Wall Street’s latest Nvidia love letter
Bank of America just did the financial equivalent of turning the volume up on Nvidia: it reiterated a Buy rating and held a $350 price target on the AI chip king. At the current price cited in the piece, that’s roughly 78% upside, which is the kind of math that makes growth investors sit up a little straighter.
The core argument? The market is allegedly treating Nvidia like its best days are behind it, when BofA thinks the opposite is true. The analysts say worries about gross margin compression from higher high-bandwidth memory costs are overblown, because Nvidia’s scale, pricing power, and long-range product planning give it more cushion than people are giving it credit for.
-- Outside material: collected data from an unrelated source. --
-- ==== Sys2Proof/Tests/Slice0.lean ====
section
/-! SUPPORT. Tests: ill-formed commands are refused by the well-formedness check, and each statement with hypotheses has a state that meets them. -/

open Sys2Proof Sys2Proof.Machine Sys2Proof.Claims

namespace Sys2Proof.Tests

set_option Elab.async false
set_option synthInstance.maxSize 1024

/-! Ill-formed commands, one for each check. -/

/-- A one-slot packet of C0 on ring 0 that carries an opcode. -/
def pk (op : Nat) : Packet := { comp := 0, ring := 0, slot := 0, arrival := {}, bytes := leBytes 2 op ++ List.replicate 62 0 }

theorem test_ill_formed_0 : ∀ c ∈ ([
    .hallTokenMismatch 9,
    .landingRelease 10 default,
    .progressReport 10 8 default,
    .progressReport 9 9 default,
    .hallLagFault 9,
    .hallLeave 9,
    .hallJoin 9,
    .secureCanVerdict 8,
    .pairLockstepMismatch 2,
    .bankBelowWarn 4 default,
    .bankWarnRecovery 4 default,
    .shedCountExpiry 4 3 default,
    .shedCountExpiry 3 4 default,
    .shedRecovery 4 3 default,
    .shedRecovery 3 4 default,
    .bankDropout 4 default,
    .dropoutRecovery 4 default,
    .bankOvervolt 4 default,
    .overvoltRecovery 4 default,
    .diagnosisLimit 4 default,
    .resumeQueueStep 4,
    .bankDip 4 default,
    .overloadCountExpiry ⟨56, default⟩,
    .inrushWindowEnd 56 default default,
    .retryTimerExpiry 56,
    .wireModelUpdate 56 default default,
    .onStateOpenCheck 56 default,
    .offStateCheck 56 default default default,
    .stretchPhase 56 default,
    .backfeedCheck 56 default default,
    .reverseCurrent 56,
    .reverseEnd 56,
    .hbFault 12 11 default default,
    .hbFault 11 12 default default,
    .motorBrakeEnd 12,
    .motorGroupStart 12,
    .motorStall ⟨12, default⟩,
    .runMaxExpiry 12,
    .runEndCondition 12,
    .rippleCount 12 default default] : List Instr), c.wellFormed = false := by decide +kernel

theorem test_ill_formed_1 : ∀ c ∈ ([
    .rippleInsert 12,
    .pinchDetect 12 default,
    .pinchReversalStart 12,
    .pinchReversalEnd 12 default,
    .valveGrant 2,
    .valveProgramStart 8,
    .deferMaxExpiry 8,
    .valveInstruction 8 default,
    .valveWaitEnd 8 default,
    .valveDipDetect 8 default,
    .fireMaxExpiry 8,
    .valveDecayEnd 8 default default,
    .valveOutputFault 10 11 default default,
    .valveOutputFault 9 12 default default,
    .stringSoftStartEnd 4 default,
    .stringConverterStop 4,
    .stringFault 4 11 default default,
    .stringFault 3 12 default default,
    .patternUpdate 32,
    .pulseEnd 524288,
    .rampStep 524288,
    .timerExpiry 524288,
    .siFilterChange 48 default,
    .aiConversionResult 16 default,
    .cyclicSense ⟨6, (List.replicate 8 0)⟩,
    .cyclicSense ⟨5, []⟩,
    .fieldSupplyChange 2 default,
    .fieldInputChange 16 default,
    .fieldOutputFault 8 11 default default,
    .fieldOutputFault 7 12 default default,
    .canFrameAccept 8 default,
    .signalTimeout 65536,
    .secureTxTagReady 8,
    .canTxEnd 8 ⟨2, default⟩,
    .canTxEnd 7 ⟨3, default⟩,
    .canClash ⟨8, default⟩,
    .canErrorStateChange 8 default,
    .busoffRecovery 8,
    .canIntegrated ⟨8, default⟩,
    .txTimeoutExpiry 14 default] : List Instr), c.wellFormed = false := by decide +kernel
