/-- Registers of LF (07_enclosure_access.md). -/
def regsLf : List RegDesc :=
  [ ⟨0x000, 0x0000, 1, 1, [fd 5 4 .rw, fd 3 0 .rw]⟩,
    ⟨0x002, 0x0000, 1, 1, [fd 15 12 .w1c, fd 11 8 .w1c, fd 2 2 .ro, fd 1 1 .ro, fd 0 0 .ro]⟩,
    ⟨0x004, 0x0000, 1, 1, [fd 3 0 .wo]⟩,
    ⟨0x010, 0x007D, 8, 4, [fl 7 0 .rw [(0, 250)]]⟩,
    ⟨0x012, 0x0020, 8, 4, [fd 5 0 .rw]⟩,
    ⟨0x014, 0x0000, 8, 4, [fd 7 0 .ro]⟩ ]

/-- Registers of PLUMB (07_enclosure_access.md). -/
def regsPlumb : List RegDesc :=
  [ ⟨0x000, 0x1058, 1, 1, [fd 15 8 .rw, fd 7 0 .rw]⟩,
    ⟨0x002, 0x0000, 1, 1, [fl 15 0 .rw [(0, 2000), (63536, 65535)]]⟩,
    ⟨0x004, 0x0403, 1, 1, [fd 13 8 .rw, fd 5 0 .rw]⟩,
    ⟨0x006, 0x0000, 1, 1, [fl 8 0 .rw [(0, 40), (352, 511)]]⟩,
    ⟨0x008, 0x0000, 1, 1, [fd 15 15 .ro, fd 14 14 .ro, fd 13 13 .ro, fd 5 0 .ro]⟩,
    ⟨0x00A, 0x0000, 1, 1, [fd 15 0 .ro]⟩,
    ⟨0x00C, 0x0000, 1, 1, [fd 15 0 .ro]⟩,
    ⟨0x00E, 0x0000, 1, 1, [fd 15 0 .ro]⟩,
    ⟨0x010, 0x0000, 1, 1, [fd 15 0 .rcl]⟩ ]

/-- Registers of ACCESS (07_enclosure_access.md). -/
def regsAccess : List RegDesc :=
  [ ⟨0x000, 0x0000, 1, 1, [fd 13 8 .rw, fd 0 0 .rw]⟩,
    ⟨0x002, 0x0000, 1, 1, [fd 15 12 .ro, fd 11 11 .ro, fd 10 10 .ro, fd 9 9 .ro, fd 8 8 .ro, fd 3 3 .w1c, fd 2 2 .w1c, fd 1 1 .w1c, fd 0 0 .w1c]⟩,
    ⟨0x004, 0x01F4, 1, 1, [fl 12 0 .rw [(50, 5000)]]⟩,
    ⟨0x006, 0x5288, 1, 1, [fl 15 12 .rw [(3, 8)], fl 11 6 .rw [(1, 60)], fl 5 0 .rw [(1, 60)]]⟩,
    ⟨0x008, 0x0028, 1, 1, [fl 6 0 .rw [(9, 75)]]⟩,
    ⟨0x00A, 0xFF00, 2, 4, [fd 15 8 .rw, fd 7 0 .rw]⟩,
    ⟨0x012, 0x0000, 1, 1, [fd 0 0 .wo]⟩,
    ⟨0x014, 0x0000, 1, 1, [fd 15 1 .rw]⟩,
    ⟨0x016, 0x0000, 1, 1, [fd 7 0 .rw]⟩,
    ⟨0x018, 0x0000, 1, 1, [fd 8 0 .rw]⟩,
    ⟨0x01A, 0x0000, 1, 1, [fd 15 1 .rw]⟩,
    ⟨0x01C, 0x0000, 1, 1, [fd 7 0 .rw]⟩,
    ⟨0x01E, 0x0000, 1, 1, [fd 10 0 .rw]⟩,
    ⟨0x020, 0x0000, 1, 1, [fd 3 3 .w1c, fd 2 2 .w1c, fd 1 1 .w1c, fd 0 0 .w1c]⟩,
    ⟨0x030, 0x0000, 1, 1, [fd 15 12 .ro, fd 11 10 .ro, fd 7 0 .ro]⟩,
    ⟨0x032, 0x0000, 2, 4, [fd 15 0 .ro]⟩,
    ⟨0x03A, 0x0000, 1, 1, [fd 15 0 .ro]⟩,
    ⟨0x03C, 0x0000, 1, 1, [fd 15 0 .ro]⟩,
    ⟨0x040, 0x0000, 1, 1, [fd 15 0 .rcl]⟩,
    ⟨0x042, 0x0000, 1, 1, [fd 15 0 .rcl]⟩,
    ⟨0x044, 0x0000, 1, 1, [fd 15 0 .rcl]⟩,
    ⟨0x046, 0x0000, 1, 1, [fd 15 0 .rcl]⟩,
    ⟨0x048, 0x0000, 1, 1, [fd 15 0 .rcl]⟩,
    ⟨0x04A, 0x0000, 1, 1, [fd 15 0 .rcl]⟩,
    ⟨0x04E, 0x0201, 1, 1, [fd 15 8 .ro, fd 7 0 .ro]⟩ ]

/-- Registers of PLINTH (12_plinth_time_timers.md). -/
def regsPlinth : List RegDesc :=
  [ ⟨0x000, 0x0000, 1, 1, [fd 4 4 .ro, fd 3 3 .ro, fd 2 2 .ro, fd 1 1 .ro, fd 0 0 .ro]⟩,
    ⟨0x002, 0x0300, 1, 1, [fd 9 9 .w1c, fd 8 8 .w1c, fd 7 7 .w1c, fd 6 6 .w1c, fd 5 5 .w1c, fd 4 4 .w1c, fd 3 3 .w1c, fd 2 2 .w1c, fd 1 1 .w1c, fd 0 0 .w1c]⟩,
    ⟨0x004, 0x0000, 1, 1, [fd 15 0 .ro]⟩,
    ⟨0x006, 0x0000, 1, 1, [fd 15 0 .ro]⟩,
    ⟨0x008, 0x0000, 1, 1, [fd 15 0 .ro]⟩,
    ⟨0x00A, 0x0000, 1, 1, [fd 15 0 .rw]⟩,
    ⟨0x00C, 0x0000, 1, 1, [fd 15 0 .rw]⟩,
    ⟨0x00E, 0x0000, 1, 1, [fd 15 0 .rw]⟩,
    ⟨0x010, 0x0000, 1, 1, [fd 15 8 .wo, fd 1 0 .wo]⟩,
    ⟨0x012, 0x0000, 1, 1, [fd 15 0 .rw]⟩,
    ⟨0x014, 0x0000, 1, 1, [fd 15 0 .rw]⟩,
    ⟨0x016, 0x0000, 1, 1, [fd 15 0 .rw]⟩,
    ⟨0x018, 0x0000, 1, 1, [fd 15 0 .rw]⟩,
    ⟨0x01A, 0x0A00, 1, 1, [fd 15 15 .rw, fd 14 14 .rw, fl 13 12 .rw [(0, 2)], fl 11 8 .rw [(4, 14)]]⟩,
    ⟨0x01C, 0x0000, 1, 1, [fd 15 0 .ro]⟩,
    ⟨0x01E, 0x0000, 1, 1, [fd 15 0 .ro]⟩,
    ⟨0x020, 0x0000, 1, 1, [fd 4 4 .rw, fd 3 0 .rw]⟩,
    ⟨0x022, 0x001B, 1, 1, [fd 5 5 .rw, fl 4 3 .rw [(1, 3)], fd 2 2 .rw, fl 1 0 .rw [(1, 3)]]⟩,
    ⟨0x024, 0x0000, 2, 3, [fd 15 0 .ro]⟩,
    ⟨0x02A, 0x0000, 2, 3, [fd 15 0 .ro]⟩,
    ⟨0x030, 0x0000, 1, 1, [fd 15 8 .rcl, fd 7 0 .rcl]⟩,
    ⟨0x032, 0x0000, 1, 1, [fd 15 8 .wo, fd 3 3 .rw, fl 2 1 .rw [(0, 2)], fd 0 0 .rw]⟩,
    ⟨0x200, 0xC000, 1, 1, [fd 15 15 .ro, fd 14 14 .ro, fd 9 8 .ro, fd 3 0 .ro]⟩,
    ⟨0x202, 0x01E0, 1, 1, [fd 15 0 .ro]⟩,
    ⟨0x204, 0x0000, 1, 1, [fd 15 0 .ro]⟩,
    ⟨0x206, 0x0000, 1, 1, [fd 15 0 .ro]⟩,
    ⟨0x208, 0x0000, 1, 1, [fd 15 0 .ro]⟩,
    ⟨0x20A, 0x0000, 1, 1, [fd 15 0 .ro]⟩,
    ⟨0x20C, 0x0000, 1, 1, [fd 15 0 .ro]⟩ ]

/-- Registers of TIMER (12_plinth_time_timers.md). -/
def regsTimer : List RegDesc :=
  [ ⟨0x000, 0x0800, 32, 8, [fd 15 15 .rw, fd 14 14 .rw, fd 13 13 .rw, fl 12 11 .rw [(1, 3)], fd 10 8 .rw, fl 7 0 .rw [(0, 4), (32, 63)]]⟩,
    ⟨0x002, 0x0000, 32, 8, [fd 15 0 .rw]⟩,
    ⟨0x004, 0x0000, 32, 8, [fd 15 0 .rw]⟩,
    ⟨0x006, 0x0000, 32, 8, [fd 15 0 .rw]⟩,
    ⟨0x008, 0x0000, 32, 8, [fd 15 0 .rw]⟩,
    ⟨0x00A, 0x0000, 32, 8, [fd 15 0 .rw]⟩,
    ⟨0x00C, 0x0000, 32, 8, [fd 15 0 .rw]⟩,
    ⟨0x00E, 0x0000, 32, 8, [fd 15 0 .ro]⟩,
    ⟨0x010, 0x0000, 32, 8, [fd 15 0 .ro]⟩,
    ⟨0x012, 0x0000, 32, 8, [fd 6 6 .ro, fd 5 5 .w1c, fd 4 4 .w1c, fd 3 3 .w1c, fd 2 2 .w1c, fd 1 1 .w1c, fd 0 0 .w1c]⟩,
    ⟨0x014, 0x0000, 32, 8, [fd 15 0 .rcl]⟩,
    ⟨0x100, 0x0000, 1, 1, [fd 7 0 .rw]⟩ ]

/-- Registers of SYSCTL (11_power_and_reset.md). -/
def regsSysctl : List RegDesc :=
  [ ⟨0x000, 0x0001, 1, 1, [fd 10 8 .ro, fd 7 0 .w1c]⟩,
    ⟨0x002, 0x0000, 1, 1, [fd 15 0 .wo]⟩,
    ⟨0x004, 0x0000, 1, 1, [fd 2 2 .rw, fd 1 1 .rw, fd 0 0 .rw]⟩,
    ⟨0x006, 0x0000, 1, 1, [fd 3 3 .w1c, fd 2 2 .w1c, fd 1 1 .ro, fd 0 0 .ro]⟩,
    ⟨0x008, 0x0001, 1, 1, [fd 5 1 .rw, fd 0 0 .ro]⟩,
    ⟨0x010, 0x0000, 4, 5, [fd 15 2 .rw]⟩,
    ⟨0x012, 0x0000, 4, 5, [fd 7 0 .rw]⟩,
    ⟨0x040, 0x0000, 1, 1, [fd 15 15 .w1c, fd 11 0 .rw]⟩,
    ⟨0x042, 0x00C0, 1, 1, [fd 11 0 .ro]⟩,
    ⟨0x048, 0x0000, 1, 1, [fd 15 15 .ro, fd 10 0 .ro]⟩,
    ⟨0x080, 0x0000, 16, 4, [fd 15 15 .rw, fd 14 14 .w1c, fd 13 13 .w1c]⟩,
    ⟨0x082, 0x0000, 16, 4, [fd 15 1 .rw]⟩,
    ⟨0x084, 0x0000, 16, 4, [fd 7 0 .rw]⟩,
    ⟨0x086, 0x0000, 16, 4, [fd 15 1 .rw]⟩,
    ⟨0x088, 0x0000, 16, 4, [fd 7 0 .rw]⟩,
    ⟨0x08A, 0x0000, 16, 4, [fl 15 0 .rw [(1, 65535)]]⟩,
    ⟨0x08C, 0x0010, 16, 4, [fl 10 0 .rw [(1, 1536)]]⟩,
    ⟨0x100, 0x0000, 16, 16, [fd 15 0 .rw]⟩,
    ⟨0x102, 0x0000, 16, 16, [fd 7 0 .rw]⟩,
    ⟨0x104, 0x0000, 16, 16, [fd 15 0 .rw]⟩,
    ⟨0x106, 0x0000, 16, 16, [fd 7 0 .rw]⟩,
    ⟨0x108, 0x0000, 16, 16, [fd 15 15 .rw, fd 2 0 .rw]⟩ ]

/-- Registers of PMU (11_power_and_reset.md). -/
def regsPmu : List RegDesc :=
  [ ⟨0x000, 0x0000, 1, 1, [fd 1 0 .ro]⟩,
    ⟨0x002, 0x0000, 1, 1, [fd 1 0 .wo]⟩,
    ⟨0x004, 0x0000, 1, 1, [fd 15 15 .ro, fd 14 14 .ro, fd 3 0 .ro]⟩,
    ⟨0x006, 0x0000, 1, 1, [fd 15 8 .wo, fd 1 0 .wo]⟩,
    ⟨0x008, 0x0000, 1, 1, [fd 15 15 .w1c, fd 11 8 .ro, fd 1 0 .ro]⟩,
    ⟨0x00A, 0x0011, 1, 1, [fd 8 0 .rw]⟩,
    ⟨0x00C, 0x0000, 1, 1, [fd 8 0 .w1c]⟩,
    ⟨0x00E, 0x0000, 1, 1, [fd 15 0 .rw]⟩,
    ⟨0x010, 0x0000, 1, 1, [fd 15 0 .rw]⟩,
    ⟨0x012, 0x0000, 1, 1, [fd 15 0 .rcl]⟩,
    ⟨0x014, 0x0000, 1, 1, [fd 2 2 .w1c, fd 1 1 .w1c, fd 0 0 .w1c]⟩ ]

/-- Registers of WDT (09_threads_events_exceptions.md). -/
def regsWdt : List RegDesc :=
  [ ⟨0x000, 0x0000, 8, 6, [fd 0 0 .w1s]⟩,
    ⟨0x002, 0x03E8, 8, 6, [fl 15 0 .rw [(1, 65535)]]⟩,
    ⟨0x004, 0x0064, 8, 6, [fl 15 0 .rw [(1, 65535)]]⟩,
    ⟨0x030, 0x0000, 1, 1, [fd 9 6 .w1c, fd 5 0 .ro]⟩ ]

/-- Registers of MBOX (09_threads_events_exceptions.md). -/
def regsMbox : List RegDesc :=
  [ ⟨0x000, 0x0000, 16, 8, [fd 15 0 .rw]⟩,
    ⟨0x002, 0x0000, 16, 8, [fd 15 15 .w1c, fd 14 14 .w1c, fd 5 0 .ro]⟩,
    ⟨0x100, 0x0000, 1, 1, [fd 5 0 .wo]⟩ ]

/-- Registers of NVMC (10_memory_and_records.md). -/
def regsNvmc : List RegDesc :=
  [ ⟨0x000, 0x0000, 1, 1, [fd 3 0 .wo]⟩,
    ⟨0x002, 0x0000, 2, 5, [fd 15 0 .rw]⟩,
    ⟨0x00C, 0x0000, 1, 1, [fd 15 15 .ro, fd 14 14 .w1c, fd 3 0 .ro]⟩,
    ⟨0x00E, 0x0000, 1, 1, [fd 3 3 .w1c, fd 2 2 .w1c, fd 1 1 .w1c, fd 0 0 .w1c]⟩,
    ⟨0x010, 0x0000, 1, 1, [fd 15 12 .ro, fd 5 0 .ro]⟩,
    ⟨0x012, 0x0000, 1, 1, [fd 15 0 .ro]⟩,
    ⟨0x014, 0x0000, 1, 1, [fd 15 0 .rcl]⟩,
    ⟨0x016, 0x0000, 1, 1, [fd 15 0 .rcl]⟩,
    ⟨0x018, 0x0000, 1, 1, [fd 15 0 .ro]⟩,
    ⟨0x01A, 0x0000, 1, 1, [fd 7 0 .ro]⟩,
    ⟨0x01C, 0x0000, 1, 1, [fd 1 1 .w1s, fd 0 0 .w1s]⟩,
    ⟨0x01E, 0x0000, 1, 1, [fd 11 8 .ro, fd 7 4 .ro, fd 3 0 .ro]⟩ ]

/-- Registers of HOSTIF (13_host_interface_adsin.md). -/
def regsHostif : List RegDesc :=
  [ ⟨0x000, 0x0000, 1, 1, [fd 2 2 .rw, fd 1 1 .rw, fd 0 0 .rw]⟩,
    ⟨0x002, 0x0000, 1, 1, [fd 8 8 .w1c, fd 7 7 .w1c, fd 6 6 .w1c, fd 5 5 .w1c, fd 4 4 .w1c, fd 3 3 .w1c, fd 2 2 .ro, fd 1 1 .ro, fd 0 0 .w1c]⟩,
    ⟨0x004, 0x0000, 1, 1, [fd 15 1 .rw]⟩,
    ⟨0x006, 0x0000, 1, 1, [fd 7 0 .rw]⟩,
    ⟨0x008, 0x0000, 1, 1, [fd 10 0 .ro]⟩,
    ⟨0x00A, 0x0000, 1, 1, [fd 15 2 .rw]⟩,
    ⟨0x00C, 0x0000, 1, 1, [fd 7 0 .rw]⟩,
    ⟨0x00E, 0x0000, 1, 1, [fd 4 0 .rw]⟩,
    ⟨0x010, 0x0000, 1, 1, [fd 4 0 .ro]⟩,
    ⟨0x012, 0x0000, 1, 1, [fd 15 0 .rcl]⟩,
    ⟨0x014, 0x0000, 1, 1, [fd 15 0 .rcl]⟩,
    ⟨0x016, 0x0000, 1, 1, [fd 15 0 .rcl]⟩ ]

/-- Registers of UART0 (13_host_interface_adsin.md). -/
def regsUart0 : List RegDesc :=
  [ ⟨0x000, 0x0000, 1, 1, [fd 1 1 .rw, fd 0 0 .rw]⟩,
    ⟨0x002, 0x1A0B, 1, 1, [fl 12 0 .rw [(256, 6667)]]⟩,
    ⟨0x004, 0x0006, 1, 1, [fd 4 4 .w1c, fd 3 3 .w1c, fd 2 2 .ro, fd 1 1 .ro, fd 0 0 .ro]⟩,
    ⟨0x006, 0x0000, 1, 1, [fd 7 0 .rw]⟩ ]

/-- Registers of ASSAY (15_assay_self_test.md). -/
def regsAssay : List RegDesc :=
  [ ⟨0x000, 0x0000, 1, 1, [fd 0 0 .rw]⟩,
    ⟨0x002, 0x0000, 1, 1, [fd 15 8 .wo, fd 6 0 .wo]⟩,
    ⟨0x004, 0x0000, 1, 1, [fd 10 10 .w1c, fd 9 9 .w1c, fd 8 8 .ro, fd 3 0 .ro]⟩,
    ⟨0x006, 0x0000, 1, 1, [fd 0 0 .w1c]⟩,
    ⟨0x008, 0x0000, 1, 1, [fd 15 15 .rw]⟩,
    ⟨0x00A, 0x0000, 1, 1, [fd 7 0 .rw]⟩,
    ⟨0x00C, 0x0000, 1, 1, [fd 11 0 .ro]⟩,
    ⟨0x010, 0x0000, 1, 1, [fd 15 8 .ro, fd 6 0 .ro]⟩,
    ⟨0x012, 0x0000, 1, 1, [fd 15 8 .ro, fd 3 0 .ro]⟩,
    ⟨0x014, 0x0000, 1, 1, [fd 15 0 .ro]⟩,
    ⟨0x016, 0x0000, 1, 1, [fd 15 0 .ro]⟩,
    ⟨0x020, 0x0000, 2, 5, [fd 15 0 .ro]⟩,
    ⟨0x030, 0x0000, 1, 1, [fd 15 0 .rcl]⟩,
    ⟨0x032, 0x0000, 1, 1, [fd 15 0 .rcl]⟩ ]

/-- Registers of GPIO (17_package_and_signals.md). -/
def regsGpio : List RegDesc :=
  [ ⟨0x000, 0x0000, 32, 2, [fd 15 0 .rw]⟩,
    ⟨0x002, 0x0000, 32, 2, [fd 15 0 .rw]⟩,
    ⟨0x004, 0x0000, 32, 2, [fd 15 0 .w1s]⟩,
    ⟨0x006, 0x0000, 32, 2, [fd 15 0 .w1c]⟩,
    ⟨0x008, 0x0000, 32, 2, [fd 15 0 .ro]⟩,
    ⟨0x00A, 0x0000, 32, 2, [fd 15 0 .rw]⟩,
    ⟨0x00C, 0x0000, 32, 2, [fd 15 0 .rw]⟩,
    ⟨0x00E, 0x0000, 32, 2, [fd 15 0 .w1c]⟩,
    ⟨0x010, 0x0000, 32, 2, [fd 15 0 .rw]⟩,
    ⟨0x012, 0x0000, 32, 2, [fd 15 0 .rw]⟩,
    ⟨0x100, 0x0000, 2, 2, [fd 15 0 .rw]⟩ ]

/-- Registers of CORE (09_threads_events_exceptions.md). -/
def regsCore : List RegDesc :=
  [ ⟨0x000, 0x0000, 1, 1, [fd 2 0 .ro]⟩,
    ⟨0x002, 0x0000, 1, 1, [fd 1 0 .ro]⟩,
    ⟨0x004, 0x0000, 1, 1, [fd 7 0 .ro]⟩,
    ⟨0x006, 0x0000, 1, 1, [fd 3 0 .wo]⟩,
    ⟨0x008, 0x0000, 1, 1, [fd 3 0 .wo]⟩,
    ⟨0x00A, 0x0000, 1, 1, [fd 3 0 .w1c]⟩,
    ⟨0x00C, 0x0000, 1, 1, [fd 15 0 .wo]⟩,
    ⟨0x010, 0x0000, 8, 4, [fd 15 2 .rw]⟩,
    ⟨0x012, 0x0000, 8, 4, [fd 7 0 .rw]⟩,
    ⟨0x014, 0x0000, 8, 4, [fd 15 2 .rw]⟩,
    ⟨0x016, 0x0000, 8, 4, [fd 7 0 .rw]⟩,
    ⟨0x040, 0x0000, 4, 4, [fd 15 0 .ro]⟩,
    ⟨0x042, 0x0000, 4, 4, [fd 7 0 .ro]⟩,
    ⟨0x080, 0x0000, 2, 16, [fd 15 0 .rw]⟩,
    ⟨0x0A0, 0x0000, 2, 4, [fd 15 0 .w1c]⟩,
    ⟨0x0A8, 0x0000, 1, 1, [fd 15 0 .rcl]⟩ ]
The moat wars are getting spicy
BofA’s note reads like a defense brief for Nvidia’s entire business model. The firm argues that:
- Nvidia’s valuation already reflects a hefty 30% to 35% EPS headwind
- The company should keep 65% to 70%+ of the global AI accelerator market through 2030
- Its GPU business has remained wildly resilient even as cloud giants play with custom ASICs
- The upcoming Vera Rubin platform could widen the performance gap even further
That’s a lot of confidence for one stock, but this is Nvidia we’re talking about — the company that’s become the default shorthand for the AI boom. If you own it, this is the kind of note that helps the story. If you don’t, it’s another reminder that Wall Street still sees Nvidia as more than just a one-cycle wonder.
Why investors should care
The real catalyst here isn’t just the rating. It’s the message behind it: analysts think the market may be underpricing Nvidia’s ability to keep squeezing out growth while defending margins. And with earnings coming up, BofA sees a potential “clearing event” that could reset expectations.
Big picture: when one of Wall Street’s biggest banks says the moat is “unappreciated,” it usually means the stock can stay expensive for a lot longer than the skeptics want.